Clovertown, a four-core processor, will start shipping to computer manufacturers late this year and hit the market in early 2007. Clovertown will be made for dual-processor servers, which means that these servers will essentially be eight-processor servers (two processors x four cores each).
The company will also come out with a previously announced version called Tigerton around the same time for servers with four or more processors.
Core expansion will be a dominant theme for Intel over the next few years, said Chief Technology Officer Justin Rattner. By the end of the decade, chips with tens of cores will be possible, while in 10 years, it's theoretically possible that chips with hundreds of cores will come out, he added.
Rattner showed off a computer running two Clovertown processors
By working with one server application developer, Intel determined that it needed to make three small changes to the architecture of one of its future server chips. Before the changes, the application only ran well in simulations on chips with 16 cores. After that, performance began to decline, Rattner said.
After the changes, performance continued to climb. "We got it to scale well past 32" cores, he said.

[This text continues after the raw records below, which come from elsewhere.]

-- ==== Sys2Proof/Laws/State.lean ====
section
/-! SUPPORT. What each update of the state leaves and sets: one lemma per field per update, all true by definition. -/

namespace Sys2Proof.Machine.State

variable (s : State)

@[simp] theorem begin_pending : (s.begin).pending = s.pending := rfl
@[simp] theorem begin_hw : (s.begin).hw = s.hw := rfl
@[simp] theorem begin_free : (s.begin).free = s.free := rfl
@[simp] theorem begin_out : (s.begin).out = [] := rfl
@[simp] theorem begin_regs : (s.begin).regs = s.regs := rfl
@[simp] theorem begin_tun : (s.begin).tun = s.tun := rfl
@[simp] theorem begin_links : (s.begin).links = s.links := rfl
@[simp] theorem begin_planes : (s.begin).planes = s.planes := rfl
@[simp] theorem begin_mcg : (s.begin).mcg = s.mcg := rfl
@[simp] theorem begin_rgm : (s.begin).rgm = s.rgm := rfl
@[simp] theorem begin_sch : (s.begin).sch = s.sch := rfl
@[simp] theorem begin_dram : (s.begin).dram = s.dram := rfl
@[simp] theorem begin_dsp : (s.begin).dsp = s.dsp := rfl
@[simp] theorem begin_sto : (s.begin).sto = s.sto := rfl
@[simp] theorem begin_brg : (s.begin).brg = s.brg := rfl
@[simp] theorem begin_net : (s.begin).net = s.net := rfl
@[simp] theorem begin_usb : (s.begin).usb = s.usb := rfl
@[simp] theorem begin_tim : (s.begin).tim = s.tim := rfl
@[simp] theorem begin_eng : (s.begin).eng = s.eng := rfl
@[simp] theorem begin_mgt : (s.begin).mgt = s.mgt := rfl
@[simp] theorem begin_key : (s.begin).key = s.key := rfl
@[simp] theorem begin_fus : (s.begin).fus = s.fus := rfl
@[simp] theorem begin_jnl : (s.begin).jnl = s.jnl := rfl
@[simp] theorem begin_csr : (s.begin).csr = s.csr := rfl
@[simp] theorem begin_pwr : (s.begin).pwr = s.pwr := rfl
@[simp] theorem begin_rst : (s.begin).rst = s.rst := rfl

@[simp] theorem wr_pending (f : Field) (v i j : Nat) : (s.wr f v i j).pending = s.pending := rfl
@[simp] theorem wr_hw (f : Field) (v i j : Nat) : (s.wr f v i j).hw = s.hw := rfl
@[simp] theorem wr_free (f : Field) (v i j : Nat) : (s.wr f v i j).free = s.free := rfl
@[simp] theorem wr_out (f : Field) (v i j : Nat) : (s.wr f v i j).out = s.out := rfl
@[simp] theorem wr_regs (f : Field) (v i j : Nat) : (s.wr f v i j).regs = f.put v i j s.regs := rfl
@[simp] theorem wr_tun (f : Field) (v i j : Nat) : (s.wr f v i j).tun = s.tun := rfl
@[simp] theorem wr_links (f : Field) (v i j : Nat) : (s.wr f v i j).links = s.links := rfl
@[simp] theorem wr_planes (f : Field) (v i j : Nat) : (s.wr f v i j).planes = s.planes := rfl
@[simp] theorem wr_mcg (f : Field) (v i j : Nat) : (s.wr f v i j).mcg = s.mcg := rfl
@[simp] theorem wr_rgm (f : Field) (v i j : Nat) : (s.wr f v i j).rgm = s.rgm := rfl
@[simp] theorem wr_sch (f : Field) (v i j : Nat) : (s.wr f v i j).sch = s.sch := rfl
@[simp] theorem wr_dram (f : Field) (v i j : Nat) : (s.wr f v i j).dram = s.dram := rfl
@[simp] theorem wr_dsp (f : Field) (v i j : Nat) : (s.wr f v i j).dsp = s.dsp := rfl
@[simp] theorem wr_sto (f : Field) (v i j : Nat) : (s.wr f v i j).sto = s.sto := rfl
@[simp] theorem wr_brg (f : Field) (v i j : Nat) : (s.wr f v i j).brg = s.brg := rfl
@[simp] theorem wr_net (f : Field) (v i j : Nat) : (s.wr f v i j).net = s.net := rfl
@[simp] theorem wr_usb (f : Field) (v i j : Nat) : (s.wr f v i j).usb = s.usb := rfl
@[simp] theorem wr_tim (f : Field) (v i j : Nat) : (s.wr f v i j).tim = s.tim := rfl
@[simp] theorem wr_eng (f : Field) (v i j : Nat) : (s.wr f v i j).eng = s.eng := rfl
@[simp] theorem wr_mgt (f : Field) (v i j : Nat) : (s.wr f v i j).mgt = s.mgt := rfl
@[simp] theorem wr_key (f : Field) (v i j : Nat) : (s.wr f v i j).key = s.key := rfl
@[simp] theorem wr_fus (f : Field) (v i j : Nat) : (s.wr f v i j).fus = s.fus := rfl
@[simp] theorem wr_jnl (f : Field) (v i j : Nat) : (s.wr f v i j).jnl = s.jnl := rfl
@[simp] theorem wr_csr (f : Field) (v i j : Nat) : (s.wr f v i j).csr = s.csr := rfl
@[simp] theorem wr_pwr (f : Field) (v i j : Nat) : (s.wr f v i j).pwr = s.pwr := rfl
@[simp] theorem wr_rst (f : Field) (v i j : Nat) : (s.wr f v i j).rst = s.rst := rfl

@[simp] theorem emit_pending (e : Emit) : (s.emit e).pending = s.pending := rfl
@[simp] theorem emit_hw (e : Emit) : (s.emit e).hw = s.hw := rfl
@[simp] theorem emit_free (e : Emit) : (s.emit e).free = s.free := rfl
@[simp] theorem emit_out (e : Emit) : (s.emit e).out = s.out ++ [e] := rfl
@[simp] theorem emit_regs (e : Emit) : (s.emit e).regs = s.regs := rfl
@[simp] theorem emit_tun (e : Emit) : (s.emit e).tun = s.tun := rfl
@[simp] theorem emit_links (e : Emit) : (s.emit e).links = s.links := rfl
@[simp] theorem emit_planes (e : Emit) : (s.emit e).planes = s.planes := rfl
@[simp] theorem emit_mcg (e : Emit) : (s.emit e).mcg = s.mcg := rfl
@[simp] theorem emit_rgm (e : Emit) : (s.emit e).rgm = s.rgm := rfl
@[simp] theorem emit_sch (e : Emit) : (s.emit e).sch = s.sch := rfl
@[simp] theorem emit_dram (e : Emit) : (s.emit e).dram = s.dram := rfl
@[simp] theorem emit_dsp (e : Emit) : (s.emit e).dsp = s.dsp := rfl
@[simp] theorem emit_sto (e : Emit) : (s.emit e).sto = s.sto := rfl
@[simp] theorem emit_brg (e : Emit) : (s.emit e).brg = s.brg := rfl
@[simp] theorem emit_net (e : Emit) : (s.emit e).net = s.net := rfl
@[simp] theorem emit_usb (e : Emit) : (s.emit e).usb = s.usb := rfl
@[simp] theorem emit_tim (e : Emit) : (s.emit e).tim = s.tim := rfl
@[simp] theorem emit_eng (e : Emit) : (s.emit e).eng = s.eng := rfl
@[simp] theorem emit_mgt (e : Emit) : (s.emit e).mgt = s.mgt := rfl
@[simp] theorem emit_key (e : Emit) : (s.emit e).key = s.key := rfl
@[simp] theorem emit_fus (e : Emit) : (s.emit e).fus = s.fus := rfl
@[simp] theorem emit_jnl (e : Emit) : (s.emit e).jnl = s.jnl := rfl
@[simp] theorem emit_csr (e : Emit) : (s.emit e).csr = s.csr := rfl
@[simp] theorem emit_pwr (e : Emit) : (s.emit e).pwr = s.pwr := rfl
@[simp] theorem emit_rst (e : Emit) : (s.emit e).rst = s.rst := rfl

@[simp] theorem tookFree_pending : (s.tookFree).pending = s.pending := rfl
@[simp] theorem tookFree_hw : (s.tookFree).hw = s.hw := rfl
@[simp] theorem tookFree_free : (s.tookFree).free = s.free + 1 := rfl
@[simp] theorem tookFree_out : (s.tookFree).out = s.out := rfl
@[simp] theorem tookFree_regs : (s.tookFree).regs = s.regs := rfl
@[simp] theorem tookFree_tun : (s.tookFree).tun = s.tun := rfl
@[simp] theorem tookFree_links : (s.tookFree).links = s.links := rfl
@[simp] theorem tookFree_planes : (s.tookFree).planes = s.planes := rfl
@[simp] theorem tookFree_mcg : (s.tookFree).mcg = s.mcg := rfl
@[simp] theorem tookFree_rgm : (s.tookFree).rgm = s.rgm := rfl
@[simp] theorem tookFree_sch : (s.tookFree).sch = s.sch := rfl
@[simp] theorem tookFree_dram : (s.tookFree).dram = s.dram := rfl
@[simp] theorem tookFree_dsp : (s.tookFree).dsp = s.dsp := rfl
@[simp] theorem tookFree_sto : (s.tookFree).sto = s.sto := rfl
@[simp] theorem tookFree_brg : (s.tookFree).brg = s.brg := rfl
@[simp] theorem tookFree_net : (s.tookFree).net = s.net := rfl
@[simp] theorem tookFree_usb : (s.tookFree).usb = s.usb := rfl
@[simp] theorem tookFree_tim : (s.tookFree).tim = s.tim := rfl
@[simp] theorem tookFree_eng : (s.tookFree).eng = s.eng := rfl
@[simp] theorem tookFree_mgt : (s.tookFree).mgt = s.mgt := rfl
@[simp] theorem tookFree_key : (s.tookFree).key = s.key := rfl
@[simp] theorem tookFree_fus : (s.tookFree).fus = s.fus := rfl
@[simp] theorem tookFree_jnl : (s.tookFree).jnl = s.jnl := rfl
@[simp] theorem tookFree_csr : (s.tookFree).csr = s.csr := rfl
@[simp] theorem tookFree_pwr : (s.tookFree).pwr = s.pwr := rfl
@[simp] theorem tookFree_rst : (s.tookFree).rst = s.rst := rfl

Another pending change to chip design to accommodate problems that arise with core multiplication are Through Silicon Vias, or TSVs. With TSVs, processors and memory chips are stacked up and connected through tiny wires; the top of one chip wires directly into the bottom of another. Currently, chips connect through buses, long data paths that have become as crowded as rush-hour freeways in some computers.
Clovertown and Tigerton are members of a new chip architecture coming from Intel at the end of the year. A notebook chip called Merom and a desktop chip called Conroe coming out around the same time will be based on the same architecture. Intel will give the architecture a name at the Intel Developer Forum taking place in March.
Rattner indicated that Merom and Conroe will only be dual-core chips, as many analysts expect.